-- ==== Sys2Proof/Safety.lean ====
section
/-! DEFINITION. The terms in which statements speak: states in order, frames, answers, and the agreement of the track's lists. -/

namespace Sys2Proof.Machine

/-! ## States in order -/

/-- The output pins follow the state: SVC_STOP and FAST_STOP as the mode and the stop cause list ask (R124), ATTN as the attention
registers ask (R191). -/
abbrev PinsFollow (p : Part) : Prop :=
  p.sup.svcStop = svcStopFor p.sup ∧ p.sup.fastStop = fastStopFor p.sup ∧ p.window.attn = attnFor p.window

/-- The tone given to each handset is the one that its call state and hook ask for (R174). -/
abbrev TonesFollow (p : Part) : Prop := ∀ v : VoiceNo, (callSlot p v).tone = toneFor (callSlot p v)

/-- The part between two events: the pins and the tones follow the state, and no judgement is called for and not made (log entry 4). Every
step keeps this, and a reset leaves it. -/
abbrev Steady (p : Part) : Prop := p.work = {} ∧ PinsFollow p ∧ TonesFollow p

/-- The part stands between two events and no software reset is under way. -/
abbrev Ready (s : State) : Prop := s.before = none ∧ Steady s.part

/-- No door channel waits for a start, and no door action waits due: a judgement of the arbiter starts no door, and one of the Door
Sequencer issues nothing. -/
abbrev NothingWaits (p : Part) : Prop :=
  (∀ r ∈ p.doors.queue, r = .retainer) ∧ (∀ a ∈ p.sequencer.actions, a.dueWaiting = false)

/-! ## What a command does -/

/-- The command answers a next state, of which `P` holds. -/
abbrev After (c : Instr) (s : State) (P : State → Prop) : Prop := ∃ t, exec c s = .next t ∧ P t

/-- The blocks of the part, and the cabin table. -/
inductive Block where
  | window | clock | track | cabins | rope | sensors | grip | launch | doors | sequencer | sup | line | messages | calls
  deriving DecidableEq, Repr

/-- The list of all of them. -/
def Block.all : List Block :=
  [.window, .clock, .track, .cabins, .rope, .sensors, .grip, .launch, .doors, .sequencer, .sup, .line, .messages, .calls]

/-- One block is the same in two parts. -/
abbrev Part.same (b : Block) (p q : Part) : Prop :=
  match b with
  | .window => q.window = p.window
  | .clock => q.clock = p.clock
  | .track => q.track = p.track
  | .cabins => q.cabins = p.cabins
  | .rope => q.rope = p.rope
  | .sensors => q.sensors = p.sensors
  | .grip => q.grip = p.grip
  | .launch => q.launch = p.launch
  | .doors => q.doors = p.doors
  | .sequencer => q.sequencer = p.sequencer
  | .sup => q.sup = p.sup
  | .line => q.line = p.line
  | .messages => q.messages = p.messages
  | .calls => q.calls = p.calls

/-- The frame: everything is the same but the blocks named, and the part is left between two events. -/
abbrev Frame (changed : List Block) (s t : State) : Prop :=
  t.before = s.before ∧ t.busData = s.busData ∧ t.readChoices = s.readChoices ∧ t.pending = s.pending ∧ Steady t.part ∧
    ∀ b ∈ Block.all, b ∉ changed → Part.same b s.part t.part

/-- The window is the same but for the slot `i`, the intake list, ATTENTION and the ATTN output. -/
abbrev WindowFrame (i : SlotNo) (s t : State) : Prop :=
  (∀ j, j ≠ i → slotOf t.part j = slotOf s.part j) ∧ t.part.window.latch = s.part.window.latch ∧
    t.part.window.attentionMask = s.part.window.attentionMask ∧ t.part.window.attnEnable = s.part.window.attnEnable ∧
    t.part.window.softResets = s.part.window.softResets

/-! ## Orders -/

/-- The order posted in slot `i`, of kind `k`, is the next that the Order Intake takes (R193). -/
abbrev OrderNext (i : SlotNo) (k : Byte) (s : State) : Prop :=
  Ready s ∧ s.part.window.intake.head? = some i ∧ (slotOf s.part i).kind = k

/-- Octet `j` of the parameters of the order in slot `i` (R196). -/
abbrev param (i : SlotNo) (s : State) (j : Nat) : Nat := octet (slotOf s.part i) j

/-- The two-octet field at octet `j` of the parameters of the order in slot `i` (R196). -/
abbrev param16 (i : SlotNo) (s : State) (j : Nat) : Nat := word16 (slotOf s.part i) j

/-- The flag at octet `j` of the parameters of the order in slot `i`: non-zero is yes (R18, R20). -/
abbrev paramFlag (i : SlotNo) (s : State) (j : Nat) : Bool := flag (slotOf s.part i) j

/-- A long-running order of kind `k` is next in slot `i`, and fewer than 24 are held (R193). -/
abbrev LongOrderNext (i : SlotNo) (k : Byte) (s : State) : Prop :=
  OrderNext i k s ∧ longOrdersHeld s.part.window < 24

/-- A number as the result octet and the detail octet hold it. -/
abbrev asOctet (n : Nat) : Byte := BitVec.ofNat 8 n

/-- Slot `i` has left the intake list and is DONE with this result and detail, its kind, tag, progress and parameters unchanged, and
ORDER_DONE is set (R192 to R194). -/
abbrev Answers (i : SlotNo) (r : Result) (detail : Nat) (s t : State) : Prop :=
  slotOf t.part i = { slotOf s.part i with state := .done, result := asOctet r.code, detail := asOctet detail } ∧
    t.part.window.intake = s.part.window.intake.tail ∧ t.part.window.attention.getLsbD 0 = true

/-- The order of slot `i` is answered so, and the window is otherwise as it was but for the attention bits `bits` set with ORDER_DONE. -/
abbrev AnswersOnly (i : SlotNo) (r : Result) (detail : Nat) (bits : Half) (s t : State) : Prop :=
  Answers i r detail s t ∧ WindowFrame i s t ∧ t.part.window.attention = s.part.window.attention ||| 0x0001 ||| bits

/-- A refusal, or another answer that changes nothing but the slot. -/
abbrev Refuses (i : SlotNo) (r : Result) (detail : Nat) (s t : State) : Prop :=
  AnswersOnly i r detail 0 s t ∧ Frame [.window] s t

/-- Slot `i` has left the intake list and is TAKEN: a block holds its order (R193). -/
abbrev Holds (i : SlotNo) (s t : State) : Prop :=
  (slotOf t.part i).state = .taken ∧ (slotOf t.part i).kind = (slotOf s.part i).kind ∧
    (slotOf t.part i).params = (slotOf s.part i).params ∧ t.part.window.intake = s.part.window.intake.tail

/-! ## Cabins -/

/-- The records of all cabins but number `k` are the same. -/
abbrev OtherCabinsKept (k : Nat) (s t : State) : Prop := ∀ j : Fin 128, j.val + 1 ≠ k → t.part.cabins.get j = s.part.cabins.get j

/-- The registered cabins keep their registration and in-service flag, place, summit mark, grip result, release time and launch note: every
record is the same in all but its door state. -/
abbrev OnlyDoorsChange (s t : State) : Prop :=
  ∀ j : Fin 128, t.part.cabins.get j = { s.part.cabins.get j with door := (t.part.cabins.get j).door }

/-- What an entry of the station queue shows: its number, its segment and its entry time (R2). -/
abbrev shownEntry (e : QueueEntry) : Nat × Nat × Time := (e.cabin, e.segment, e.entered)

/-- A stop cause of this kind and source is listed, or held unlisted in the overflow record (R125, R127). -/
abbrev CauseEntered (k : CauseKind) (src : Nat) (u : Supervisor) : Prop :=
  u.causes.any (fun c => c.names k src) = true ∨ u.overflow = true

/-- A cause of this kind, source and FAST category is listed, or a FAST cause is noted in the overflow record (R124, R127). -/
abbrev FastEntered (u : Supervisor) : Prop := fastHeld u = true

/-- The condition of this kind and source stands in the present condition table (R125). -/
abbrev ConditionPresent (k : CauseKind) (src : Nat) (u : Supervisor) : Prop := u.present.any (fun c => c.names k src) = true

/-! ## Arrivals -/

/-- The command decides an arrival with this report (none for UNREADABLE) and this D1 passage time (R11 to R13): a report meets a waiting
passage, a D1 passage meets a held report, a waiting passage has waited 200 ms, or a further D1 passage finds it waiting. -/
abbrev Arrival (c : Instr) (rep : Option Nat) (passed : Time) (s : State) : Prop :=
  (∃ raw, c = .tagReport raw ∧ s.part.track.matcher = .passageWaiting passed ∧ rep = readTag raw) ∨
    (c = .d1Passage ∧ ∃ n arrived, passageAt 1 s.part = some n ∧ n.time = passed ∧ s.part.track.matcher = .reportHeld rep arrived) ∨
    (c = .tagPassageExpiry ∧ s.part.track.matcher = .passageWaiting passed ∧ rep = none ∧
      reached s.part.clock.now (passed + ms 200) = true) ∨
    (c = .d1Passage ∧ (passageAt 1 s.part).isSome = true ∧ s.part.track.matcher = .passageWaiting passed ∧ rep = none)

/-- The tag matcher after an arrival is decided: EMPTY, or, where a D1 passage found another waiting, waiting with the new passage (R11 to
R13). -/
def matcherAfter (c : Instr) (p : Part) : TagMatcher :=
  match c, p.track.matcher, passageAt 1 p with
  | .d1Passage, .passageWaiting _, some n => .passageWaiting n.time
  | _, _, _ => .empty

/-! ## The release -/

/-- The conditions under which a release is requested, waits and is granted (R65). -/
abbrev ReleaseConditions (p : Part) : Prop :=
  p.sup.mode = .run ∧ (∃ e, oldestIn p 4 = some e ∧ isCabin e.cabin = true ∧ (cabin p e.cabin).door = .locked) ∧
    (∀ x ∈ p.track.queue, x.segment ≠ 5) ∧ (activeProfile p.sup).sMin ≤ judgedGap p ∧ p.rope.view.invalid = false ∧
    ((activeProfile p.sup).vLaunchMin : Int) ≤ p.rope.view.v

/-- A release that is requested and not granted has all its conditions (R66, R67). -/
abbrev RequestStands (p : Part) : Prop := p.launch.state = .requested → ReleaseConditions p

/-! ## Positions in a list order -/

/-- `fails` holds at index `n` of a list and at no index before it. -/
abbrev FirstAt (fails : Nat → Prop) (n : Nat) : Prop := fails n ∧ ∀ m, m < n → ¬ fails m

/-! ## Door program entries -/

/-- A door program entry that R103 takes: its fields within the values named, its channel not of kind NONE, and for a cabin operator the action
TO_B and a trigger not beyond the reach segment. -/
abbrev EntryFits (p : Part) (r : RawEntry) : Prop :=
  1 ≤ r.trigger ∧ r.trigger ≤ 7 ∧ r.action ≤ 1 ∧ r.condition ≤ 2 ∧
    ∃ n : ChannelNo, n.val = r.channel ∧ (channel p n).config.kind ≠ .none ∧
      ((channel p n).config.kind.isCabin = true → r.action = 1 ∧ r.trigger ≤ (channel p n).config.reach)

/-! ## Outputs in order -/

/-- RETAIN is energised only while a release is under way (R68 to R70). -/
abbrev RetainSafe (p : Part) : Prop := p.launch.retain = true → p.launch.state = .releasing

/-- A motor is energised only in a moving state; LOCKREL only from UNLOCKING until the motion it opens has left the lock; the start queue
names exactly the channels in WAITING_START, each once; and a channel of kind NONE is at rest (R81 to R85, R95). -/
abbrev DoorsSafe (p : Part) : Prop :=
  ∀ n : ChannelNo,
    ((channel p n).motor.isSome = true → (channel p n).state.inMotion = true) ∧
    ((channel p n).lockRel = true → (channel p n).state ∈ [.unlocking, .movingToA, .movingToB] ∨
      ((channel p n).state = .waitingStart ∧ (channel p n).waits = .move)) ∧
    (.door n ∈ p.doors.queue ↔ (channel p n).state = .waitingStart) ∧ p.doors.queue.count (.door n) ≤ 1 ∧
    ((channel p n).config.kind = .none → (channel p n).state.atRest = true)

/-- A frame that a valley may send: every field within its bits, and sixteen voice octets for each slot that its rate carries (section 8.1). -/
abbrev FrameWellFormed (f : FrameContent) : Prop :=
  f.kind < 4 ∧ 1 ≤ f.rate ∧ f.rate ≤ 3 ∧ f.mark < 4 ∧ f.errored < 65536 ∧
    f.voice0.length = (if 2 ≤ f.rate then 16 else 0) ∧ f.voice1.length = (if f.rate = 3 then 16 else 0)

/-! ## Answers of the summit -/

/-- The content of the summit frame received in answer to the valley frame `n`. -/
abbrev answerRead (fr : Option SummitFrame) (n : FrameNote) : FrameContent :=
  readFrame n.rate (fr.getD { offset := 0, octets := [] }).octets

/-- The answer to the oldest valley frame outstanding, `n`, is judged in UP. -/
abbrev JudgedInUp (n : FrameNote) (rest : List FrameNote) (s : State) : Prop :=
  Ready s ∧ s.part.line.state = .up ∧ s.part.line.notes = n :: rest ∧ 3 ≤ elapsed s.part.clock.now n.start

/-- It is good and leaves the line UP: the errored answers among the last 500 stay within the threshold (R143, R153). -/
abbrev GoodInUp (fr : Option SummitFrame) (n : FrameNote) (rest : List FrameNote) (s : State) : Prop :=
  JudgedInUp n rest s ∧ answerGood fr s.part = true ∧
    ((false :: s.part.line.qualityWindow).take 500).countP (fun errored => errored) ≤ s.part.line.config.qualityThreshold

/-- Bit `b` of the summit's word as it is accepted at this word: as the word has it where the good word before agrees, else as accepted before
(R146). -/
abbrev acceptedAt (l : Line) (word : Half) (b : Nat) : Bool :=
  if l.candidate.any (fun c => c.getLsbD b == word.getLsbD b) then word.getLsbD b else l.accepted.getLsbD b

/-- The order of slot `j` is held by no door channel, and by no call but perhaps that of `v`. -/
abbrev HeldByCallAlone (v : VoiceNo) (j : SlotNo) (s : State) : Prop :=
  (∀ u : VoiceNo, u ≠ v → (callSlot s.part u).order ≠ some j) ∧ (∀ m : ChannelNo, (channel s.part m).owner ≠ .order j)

■ ■ ■ ■ ■ ■ ■

▸ Activity
Precisely the lines between those holding "abbrev FirstAt (fails" and "1 ≤ r.trigger", inclusive, are to be reproduced from the listing above, with nothing added.

▸ Solution for this problem
abbrev FirstAt (fails : Nat → Prop) (n : Nat) : Prop := fails n ∧ ∀ m, m < n → ¬ fails m

/-! ## Door program entries -/

/-- A door program entry that R103 takes: its fields within the values named, its channel not of kind NONE, and for a cabin operator the action
TO_B and a trigger not beyond the reach segment. -/
abbrev EntryFits (p : Part) (r : RawEntry) : Prop :=
  1 ≤ r.trigger ∧ r.trigger ≤ 7 ∧ r.action ≤ 1 ∧ r.condition ≤ 2 ∧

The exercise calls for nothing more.